9. The method of claim 8 wherein the classifying comprises
assigning a selected class for the document on a basis of each one
of the selectively identified plurality of the pre-determined
content and structure, weighting the assigned selected classes, and
determining a final class from a combining of the weighted
classes.
10. The method of claim 9 wherein the classifying includes
annotating the assigning of a selected class for enhanced weighting
from empirical data representing an accuracy of the
classifying.
11. A method of classifying sub-trees in a semi-structured document
including: segregating a sub-tree from the semi-structured
document; distinguishing a relevant structure of the sub-tree
including a sub-tree outer structure and a sub-tree inner
structure; and classifying the sub-tree as representative of a type
of document based on the relevant structure having a likelihood of
correspondence to the type.
12. The method of claim 11 wherein the classifying includes
determining distinct likelihoods of correspondence to the type of
document for the sub-tree outer structure and the sub-tree inner
structure.
13. The method of claim 12, including combining the distinct
likelihoods for estimating a final document type.
14. The method of claim 13 wherein the distinct likelihoods are
weighted by a pre-selected weight.
15. The method of claim 11 further including distinguishing a
content of the sub-tree and sub-tree node tags and attributes.

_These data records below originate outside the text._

-- ==== Sys2Proof/Machine/Tch.lean ====
section
/-! DEFINITION. The transfer-complete handler (43_tch): the seven micro-operations. -/

namespace Sys2Proof.Machine

/-- `T_ENTER` (R310). -/
def execTEnter (s : State) : Result :=
  live s (if TEnterEnabled s then .next (takeInterrupt .tc s) else refuse .notEnabled s)

/-- `T_BLANK` (R311). -/
def execTBlank (s : State) : Result := tchOp .blank s (.next { s with out := s.cfg.blankValue, tpc := some .clr })

/-- `T_CLR` (R312). -/
def execTClr (s : State) : Result := tchOp .clr s (.next { writeTcClear s with tpc := some .poll })

/-- `T_POLL` (R313). -/
def execTPoll (s : State) : Result := tchOp .poll s (.next { s with tpc := some (if s.tcFlag then .clr else .dis) })

/-- The pixel clock and the transfer engine are disabled, and the engine is IDLE (R314). -/
def disableEngine (s : State) : State := { s with pclkRun := false, xferEn := false, pdiv := 0, arm := .idle }

/-- `T_DIS` (R314). -/
def execTDis (s : State) : Result := tchOp .dis s (.next { spuriousTc (disableEngine s) with tpc := some .discard })

/-- `T_DISCARD` (R315). -/
def execTDiscard (s : State) : Result := tchOp .discard s (.next { s with tcPend := false, tpc := some .exit })

/-- `T_EXIT` (R316). -/
def execTExit (s : State) : Result := tchOp .exit s (.next (returnInterrupt .tc s))

end Sys2Proof.Machine
end

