-- ==== Sys2Proof/Machine/Step.lean ====
section
/-! DEFINITION. One step of the machine: one atomic step of one agent (00_scope R4, R5, R13). -/

namespace Sys2Proof.Machine

/-- One step: the operation `nextOp` finds is performed; where there is none, the machine rests. -/
def step (s : State) : Host.Outcome State Fault Refusal :=
  match nextOp s with
  | .next (some i, t) => exec i t
  | .next (none, t) => .next t
  | .fault r => .fault r
  | .refused r => .refused r

/-- `s` with one operation word placed where the next step takes its operation from (R155: every word has 32 bits). -/
def State.withFetchWord (s : State) (_nbits w : Nat) : State := placeWord (BitVec.ofNat 32 w) s

end Sys2Proof.Machine
end

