/-! ### raiseFault f s -/

@[simp] theorem raiseFault_cfg (f : FaultCode) (s : State) : (raiseFault f s).cfg = s.cfg := rfl
@[simp] theorem raiseFault_run (f : FaultCode) (s : State) : (raiseFault f s).run = s.run := rfl
@[simp] theorem raiseFault_lineIe (f : FaultCode) (s : State) : (raiseFault f s).lineIe = s.lineIe := rfl
@[simp] theorem raiseFault_tcIe (f : FaultCode) (s : State) : (raiseFault f s).tcIe = s.tcIe := rfl
@[simp] theorem raiseFault_hcnt (f : FaultCode) (s : State) : (raiseFault f s).hcnt = s.hcnt := rfl
@[simp] theorem raiseFault_line (f : FaultCode) (s : State) : (raiseFault f s).line = s.line := rfl
@[simp] theorem raiseFault_frame (f : FaultCode) (s : State) : (raiseFault f s).frame = s.frame := rfl
@[simp] theorem raiseFault_vsync (f : FaultCode) (s : State) : (raiseFault f s).vsync = s.vsync := rfl
@[simp] theorem raiseFault_display (f : FaultCode) (s : State) : (raiseFault f s).display = s.display := rfl
@[simp] theorem raiseFault_mem (f : FaultCode) (s : State) : (raiseFault f s).mem = s.mem := rfl
@[simp] theorem raiseFault_arm (f : FaultCode) (s : State) : (raiseFault f s).arm = s.arm := rfl
@[simp] theorem raiseFault_src (f : FaultCode) (s : State) : (raiseFault f s).src = s.src := rfl
@[simp] theorem raiseFault_xidx (f : FaultCode) (s : State) : (raiseFault f s).xidx = s.xidx := rfl
@[simp] theorem raiseFault_xferEn (f : FaultCode) (s : State) : (raiseFault f s).xferEn = s.xferEn := rfl
@[simp] theorem raiseFault_pclkRun (f : FaultCode) (s : State) : (raiseFault f s).pclkRun = s.pclkRun := rfl
@[simp] theorem raiseFault_pdiv (f : FaultCode) (s : State) : (raiseFault f s).pdiv = s.pdiv := rfl
@[simp] theorem raiseFault_out (f : FaultCode) (s : State) : (raiseFault f s).out = s.out := rfl
@[simp] theorem raiseFault_lfsmActive (f : FaultCode) (s : State) : (raiseFault f s).lfsmActive = s.lfsmActive := rfl
@[simp] theorem raiseFault_lpc (f : FaultCode) (s : State) : (raiseFault f s).lpc = s.lpc := rfl
@[simp] theorem raiseFault_tchActive (f : FaultCode) (s : State) : (raiseFault f s).tchActive = s.tchActive := rfl
@[simp] theorem raiseFault_tpc (f : FaultCode) (s : State) : (raiseFault f s).tpc = s.tpc := rfl
@[simp] theorem raiseFault_lineFlag (f : FaultCode) (s : State) : (raiseFault f s).lineFlag = s.lineFlag := rfl
@[simp] theorem raiseFault_linePend (f : FaultCode) (s : State) : (raiseFault f s).linePend = s.linePend := rfl
@[simp] theorem raiseFault_tcFlag (f : FaultCode) (s : State) : (raiseFault f s).tcFlag = s.tcFlag := rfl
@[simp] theorem raiseFault_tcPend (f : FaultCode) (s : State) : (raiseFault f s).tcPend = s.tcPend := rfl
@[simp] theorem raiseFault_tcClrPend (f : FaultCode) (s : State) : (raiseFault f s).tcClrPend = s.tcClrPend := rfl
@[simp] theorem raiseFault_cbreq (f : FaultCode) (s : State) : (raiseFault f s).cbreq = s.cbreq := rfl
@[simp] theorem raiseFault_fault (f : FaultCode) (s : State) : (raiseFault f s).fault = s.fault ||| faultBit f := rfl
@[simp] theorem raiseFault_refused (f : FaultCode) (s : State) : (raiseFault f s).refused = s.refused := rfl
@[simp] theorem raiseFault_maxline (f : FaultCode) (s : State) : (raiseFault f s).maxline = s.maxline := rfl
@[simp] theorem raiseFault_lineTicks (f : FaultCode) (s : State) : (raiseFault f s).lineTicks = s.lineTicks := rfl
@[simp] theorem raiseFault_stream (f : FaultCode) (s : State) : (raiseFault f s).stream = s.stream := rfl
@[simp] theorem raiseFault_ticksLeft (f : FaultCode) (s : State) : (raiseFault f s).ticksLeft = s.ticksLeft := rfl
@[simp] theorem raiseFault_turns (f : FaultCode) (s : State) : (raiseFault f s).turns = s.turns := rfl
@[simp] theorem raiseFault_draws (f : FaultCode) (s : State) : (raiseFault f s).draws = s.draws := rfl
@[simp] theorem raiseFault_drawn (f : FaultCode) (s : State) : (raiseFault f s).drawn = s.drawn := rfl
@[simp] theorem raiseFault_replies (f : FaultCode) (s : State) : (raiseFault f s).replies = s.replies := rfl

/-! ### memWrite b i v s -/

@[simp] theorem memWrite_cfg (b : Bool) (i : Nat) (v : Pixel) (s : State) : (memWrite b i v s).cfg = s.cfg := rfl
@[simp] theorem memWrite_run (b : Bool) (i : Nat) (v : Pixel) (s : State) : (memWrite b i v s).run = s.run := rfl
@[simp] theorem memWrite_lineIe (b : Bool) (i : Nat) (v : Pixel) (s : State) : (memWrite b i v s).lineIe = s.lineIe := rfl
@[simp] theorem memWrite_tcIe (b : Bool) (i : Nat) (v : Pixel) (s : State) : (memWrite b i v s).tcIe = s.tcIe := rfl
@[simp] theorem memWrite_hcnt (b : Bool) (i : Nat) (v : Pixel) (s : State) : (memWrite b i v s).hcnt = s.hcnt := rfl
@[simp] theorem memWrite_line (b : Bool) (i : Nat) (v : Pixel) (s : State) : (memWrite b i v s).line = s.line := rfl
@[simp] theorem memWrite_frame (b : Bool) (i : Nat) (v : Pixel) (s : State) : (memWrite b i v s).frame = s.frame := rfl
@[simp] theorem memWrite_vsync (b : Bool) (i : Nat) (v : Pixel) (s : State) : (memWrite b i v s).vsync = s.vsync := rfl
@[simp] theorem memWrite_display (b : Bool) (i : Nat) (v : Pixel) (s : State) : (memWrite b i v s).display = s.display := rfl
@[simp] theorem memWrite_mem (b : Bool) (i : Nat) (v : Pixel) (s : State) : (memWrite b i v s).mem = memInsert (cellKey b i) v s.mem := rfl
@[simp] theorem memWrite_arm (b : Bool) (i : Nat) (v : Pixel) (s : State) : (memWrite b i v s).arm = s.arm := rfl
@[simp] theorem memWrite_src (b : Bool) (i : Nat) (v : Pixel) (s : State) : (memWrite b i v s).src = s.src := rfl
@[simp] theorem memWrite_xidx (b : Bool) (i : Nat) (v : Pixel) (s : State) : (memWrite b i v s).xidx = s.xidx := rfl
@[simp] theorem memWrite_xferEn (b : Bool) (i : Nat) (v : Pixel) (s : State) : (memWrite b i v s).xferEn = s.xferEn := rfl
@[simp] theorem memWrite_pclkRun (b : Bool) (i : Nat) (v : Pixel) (s : State) : (memWrite b i v s).pclkRun = s.pclkRun := rfl
@[simp] theorem memWrite_pdiv (b : Bool) (i : Nat) (v : Pixel) (s : State) : (memWrite b i v s).pdiv = s.pdiv := rfl
@[simp] theorem memWrite_out (b : Bool) (i : Nat) (v : Pixel) (s : State) : (memWrite b i v s).out = s.out := rfl
@[simp] theorem memWrite_lfsmActive (b : Bool) (i : Nat) (v : Pixel) (s : State) : (memWrite b i v s).lfsmActive = s.lfsmActive := rfl
@[simp] theorem memWrite_lpc (b : Bool) (i : Nat) (v : Pixel) (s : State) : (memWrite b i v s).lpc = s.lpc := rfl
@[simp] theorem memWrite_tchActive (b : Bool) (i : Nat) (v : Pixel) (s : State) : (memWrite b i v s).tchActive = s.tchActive := rfl
@[simp] theorem memWrite_tpc (b : Bool) (i : Nat) (v : Pixel) (s : State) : (memWrite b i v s).tpc = s.tpc := rfl
@[simp] theorem memWrite_lineFlag (b : Bool) (i : Nat) (v : Pixel) (s : State) : (memWrite b i v s).lineFlag = s.lineFlag := rfl
@[simp] theorem memWrite_linePend (b : Bool) (i : Nat) (v : Pixel) (s : State) : (memWrite b i v s).linePend = s.linePend := rfl
@[simp] theorem memWrite_tcFlag (b : Bool) (i : Nat) (v : Pixel) (s : State) : (memWrite b i v s).tcFlag = s.tcFlag := rfl
@[simp] theorem memWrite_tcPend (b : Bool) (i : Nat) (v : Pixel) (s : State) : (memWrite b i v s).tcPend = s.tcPend := rfl
@[simp] theorem memWrite_tcClrPend (b : Bool) (i : Nat) (v : Pixel) (s : State) : (memWrite b i v s).tcClrPend = s.tcClrPend := rfl
@[simp] theorem memWrite_cbreq (b : Bool) (i : Nat) (v : Pixel) (s : State) : (memWrite b i v s).cbreq = s.cbreq := rfl
@[simp] theorem memWrite_fault (b : Bool) (i : Nat) (v : Pixel) (s : State) : (memWrite b i v s).fault = s.fault := rfl
@[simp] theorem memWrite_refused (b : Bool) (i : Nat) (v : Pixel) (s : State) : (memWrite b i v s).refused = s.refused := rfl
@[simp] theorem memWrite_maxline (b : Bool) (i : Nat) (v : Pixel) (s : State) : (memWrite b i v s).maxline = s.maxline := rfl
@[simp] theorem memWrite_lineTicks (b : Bool) (i : Nat) (v : Pixel) (s : State) : (memWrite b i v s).lineTicks = s.lineTicks := rfl
@[simp] theorem memWrite_stream (b : Bool) (i : Nat) (v : Pixel) (s : State) : (memWrite b i v s).stream = s.stream := rfl
@[simp] theorem memWrite_ticksLeft (b : Bool) (i : Nat) (v : Pixel) (s : State) : (memWrite b i v s).ticksLeft = s.ticksLeft := rfl
@[simp] theorem memWrite_turns (b : Bool) (i : Nat) (v : Pixel) (s : State) : (memWrite b i v s).turns = s.turns := rfl
@[simp] theorem memWrite_draws (b : Bool) (i : Nat) (v : Pixel) (s : State) : (memWrite b i v s).draws = s.draws := rfl
@[simp] theorem memWrite_drawn (b : Bool) (i : Nat) (v : Pixel) (s : State) : (memWrite b i v s).drawn = s.drawn := rfl
@[simp] theorem memWrite_replies (b : Bool) (i : Nat) (v : Pixel) (s : State) : (memWrite b i v s).replies = s.replies := rfl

16. The method of claim 15 wherein the classifying includes
determining distinct likelihoods of correspondence to the type of
document for each of the sub-tree outer structure, the sub-tree
inner structure, the sub-tree content and the sub-tree node tags
and attributes.
17. The method of claim 16 including combining the distinct
likelihood for estimating a final document type.
18. A classification system for distinguishing a type of
semi-structured document, comprising: a segregation module for
segregating a sub-tree from the semi-structured document; a
structural identification module for distinguishing a relevant
structure of the sub-tree including a sub-tree outer structure and
a sub-tree inner structure; and a classifying module for
classifying the sub-tree as representative of a type of document
based on the relevant structure having a likelihood of
correspondence to the type.
19. The classification system of claim 18 wherein the classifying
module determines distinct likelihoods of correspondence to the
type of document for the sub-tree outer structure and the sub-tree
inner structure.
20. The classification system of claim 18 wherein the classifying
module distinguishes a content of the sub-tree and sub-tree node
tags and attributes, and determines distinct likelihoods of
correspondence to the type of document for each of the sub-tree
outer structure, the sub-tree inner structure, the sub-tree content
and the sub-tree node tags and attributes.
Description
BACKGROUND
[0001] The subject development relates to structured document
systems and especially to document systems wherein the documents or
portions thereof can be characterized and classified for improved
automated information retrieval. The development relates to a
system and method for classifying semi-structured document data so
that the document and its content can be more accurately
categorized and stored, and thereafter better accessed upon
selective demand.
[0002] By "semi-structured documents" is meant a free-form
(unstructured) formatted text which has been enhanced with meta
information. In the case of HTML (Hypertext Markup Language)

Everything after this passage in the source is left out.